In February 1991, with EDI Link incomplete, seven CTI employees left the company and formed Software Artisans, Inc. (SA) in April 1991. Software Artisans created a program called Transend which also used EDI transmission to send forms. Transend was developed and marketed by July 1991.

CTI sued Software Artisans and its former employees Marshall Dean Hawkes, Igor Filippides, Randall Sterba, Richard Hennig, David Bixler, Alvan Bixler, and Mark Hawkes for copyright infringement, trade secret misappropriation, breach of confidentiality, and breach of contract. CTI also alleged that Dean Hawkes violated his non-compete agreement.

The district court ruled for the defendants on all counts. CTI appealed, and the case was argued in the Fourth Circuit Court of Appeals on March 30, 1993.

==Copyright infringement==
The district court ruled against CTI's claims of copyright infringement, due to findings that Transend was not a literal copy of either of CTI's software programs, nor was it substantially similar to either in structure, sequence, and organization.
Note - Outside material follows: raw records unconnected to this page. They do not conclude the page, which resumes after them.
/-- R402, R276: the writes of CTE_PARAM: the words of the buffer go to the parameter shadow from 0x100, and the commit is requested. -/
def Core.paramWrites (c : Core) (mode : Nat) (b : List Nat) : List (Fld × Nat) :=
  (F.CTE_DMADDR.ADDR, 256) :: (upTo (b.length / 4)).map (fun i => (F.CTE_DMDATA.DATA, wordAt b i % 65536)) ++
    [(F.CTE_DMADDR.ADDR, c.view F.CTE_DMADDR.ADDR), (F.CTE_PCOMMIT.MODE, mode), (F.CTE_PCOMMIT.GO, 1)]

/-- R402: CTE_PARAM. -/
def cmdCteParam (j : JRec) (s : State) : State :=
  if 512 < j.blen ∨ j.blen % 4 ≠ 0 then cmdEnd j 4 0 s
  else cmdWait j 10 (onCore (fun c => holdAll (c.paramWrites (j.arg 0 1) (s.buffer j.ring)) c) s)

/-- R402: SAVE. -/
def cmdSave (j : JRec) (s : State) : State := cmdWait j 11 (onCore saveNow s)

/-! ### Read-out opcodes -/

/-- R402: SNAPSHOT arms, unless another SNAPSHOT command is under way. -/
def cmdSnapshot (j : JRec) (s : State) : State :=
  if j.blen < 64 then cmdEnd j 4 0 s
  else if s.nv.jrec.any (fun x => x.run && x.op == 48 && x.wait == 12 && !(x.ring == j.ring && x.sidx == j.sidx)) then cmdWait j 21 s
  else cmdWait j 12 (onCore (fun c => holdCmd F.TICK_SNAP_CTRL.GO 1 (fieldWrite F.TICK_SNAP_CTRL.SRC (j.arg 0 1) c)) s)

/-- R402: the 64 bytes of a capture. -/
def Core.snapBytes (c : Core) : List Nat :=
  (upTo 14).flatMap (fun i => leBytes 4 (c.readWord true (F.TICK_SNAP_TK_LO.TK.off + 4 * i))) ++ leBytes 4 (c.readWord true F.TICK_SNAP_CTRL.SRC.off) ++ [0, 0, 0, 0]

/-- R402, R507: EVR_READ. -/
def cmdEvrRead (j : JRec) (s : State) : State :=
  if 1024 < j.arg 8 2 ∨ j.blen < 64 * j.arg 8 2 then cmdEnd j 4 0 s
  else
    let rs := evrFrom s.nv (j.arg 0 8) (j.arg 8 2)
    cmdBuffer j (rs.flatMap Rec.bytes) 0 rs.length s

/-- R147 to R149: the node window of MEAS for one position: its word of sample set 0. -/
def Core.posMeas (c : Core) (p : Nat) : List Nat := leBytes 4 (Tab.get 65535 c.meas.last.pv (c.slots.getD p 0))

/-- R228: the position window of EST, without its select register. -/
def Core.posEst (c : Core) (p : Nat) : List Nat :=
  (upTo 6).flatMap (fun i => leBytes 4 ((estSelect p c).readWord true (F.EST_PSOC.SOC.off + 4 * i)))

/-- R195: the result window of IMP, without its select register. -/
def Core.posImp (c : Core) (p : Nat) : List Nat :=
  let d := impSelect p c
  leBytes 4 (d.readWord true F.IMP_RQ.QOK.off) ++ leBytes 4 (d.readWord true F.IMP_RT.TIMP.off) ++
    (upTo 8).flatMap (fun i => leBytes 4 (d.readWord true (F.IMP_RZ.MAG i).off))

/-- R402: POS_READ; positions beyond the configured ones are not written. -/
def cmdPosRead (j : JRec) (s : State) : State :=
  let src := j.arg 0 1
  let c := s.core
  let ps := ((upTo (j.arg 4 2)).map (fun i => j.arg 2 2 + i)).filter (fun p => decide (p < c.slots.length))
  let sz := if src = 0 then 4 else if src = 1 then 24 else 40
  if 2 < src ∨ 576 < j.arg 4 2 ∨ j.blen < sz * ps.length then cmdEnd j 4 0 s
  else cmdBuffer j (ps.flatMap (fun p => if src = 0 then c.posMeas p else if src = 1 then c.posEst p else c.posImp p)) 0 ps.length s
CTI argued that the court should instead have compared with the “abstraction-flitration-comparison” test used by the Second Circuit. The Fourth Circuit ruled that CTI did not meet their burden of proof because they did not indicate evidence from the trial that would have proven their point, therefore the district court's finding on copyright infringement claims were affirmed for the defendant.

==Trade secret misappropriation==
CTI's claims of trade secret misappropriation were also denied by the district court due to insufficient evidence. The district court found that CTI's claimed trade secrets did not fulfill the requirements of deriving independent economic value from not generally being known and not being readily ascertainable. In addition, the court concluded that there was no evidence that Software Artisans had copied CTI's claimed secret, which the court equated with misappropriation's requirement of "use" of the secret.

Presented evidence of misappropriation was circumstantial: short development time and no documentation of the software design. Software Artisans' programmers testified that they preferred to work on a whiteboard and annotate their code rather than produce formal documentation, and an expert witnesses testified that it was common for small software companies to neglect formal documentation. This testimony was sufficient for the court to deny the circumstantial evidence that is common in such cases.

==Non-compete agreement==
The district court declined to enforce Dean Hawkes' covenant not to compete, reasoning that it was broader than necessary according to Virginia's three-part test for assessing whether such restrictive covenants are reasonable: no greater restraint than is necessary from the employer's perspective, not unduly harsh from the employee's perspective, and reasonable in terms of sound public policy. On appeal, the court cited similar restrictions that were not deemed unreasonable in scope, and noted Hawkes' thorough knowledge of CTI's confidential information. With that ruling vacated, the decision on whether Hawkes breached his agreement was remanded to the district court.